• **Source records**:
-- ==== Sys2Proof/Machine/Channel.lean ====
section
/-! DEFINITION. The channel command `OPEN` (42_channel.md). -/

namespace Sys2Proof.Machine

/-- `OPEN pin, baud` (42_channel.md R126 to R130): a pin that is not supported changes nothing; otherwise clocks
on, the configuration pulse, both engines reset, and last the receive interrupt enabled. -/
def execChOpen (pin baud : Nat) (s : State) : Host.Outcome State Fault Refusal :=
  if pinSupported s.cfg pin then
    let clocked := { s with ch := { s.ch with clkEn := true } }
    let cleared := (clocked.emit (.cfgReq baud pin)).rxClear.txClear
    let opened := { cleared with ch := { cleared.ch with rxIrqEn := true } }
    .next (opened.answer (.chOpen pin baud) .ok [] [])
  else .next (s.raise (.chOpen pin baud) .openFailed)

end Sys2Proof.Machine
end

• **Task instructions**: No line before the one containing "s.ch with clkEn" should be copied; restate that line and all the rest through the end of the data above word for word.

• **Exercise result**:
    let clocked := { s with ch := { s.ch with clkEn := true } }
    let cleared := (clocked.emit (.cfgReq baud pin)).rxClear.txClear
    let opened := { cleared with ch := { cleared.ch with rxIrqEn := true } }
    .next (opened.answer (.chOpen pin baud) .ok [] [])
  else .next (s.raise (.chOpen pin baud) .openFailed)

end Sys2Proof.Machine
end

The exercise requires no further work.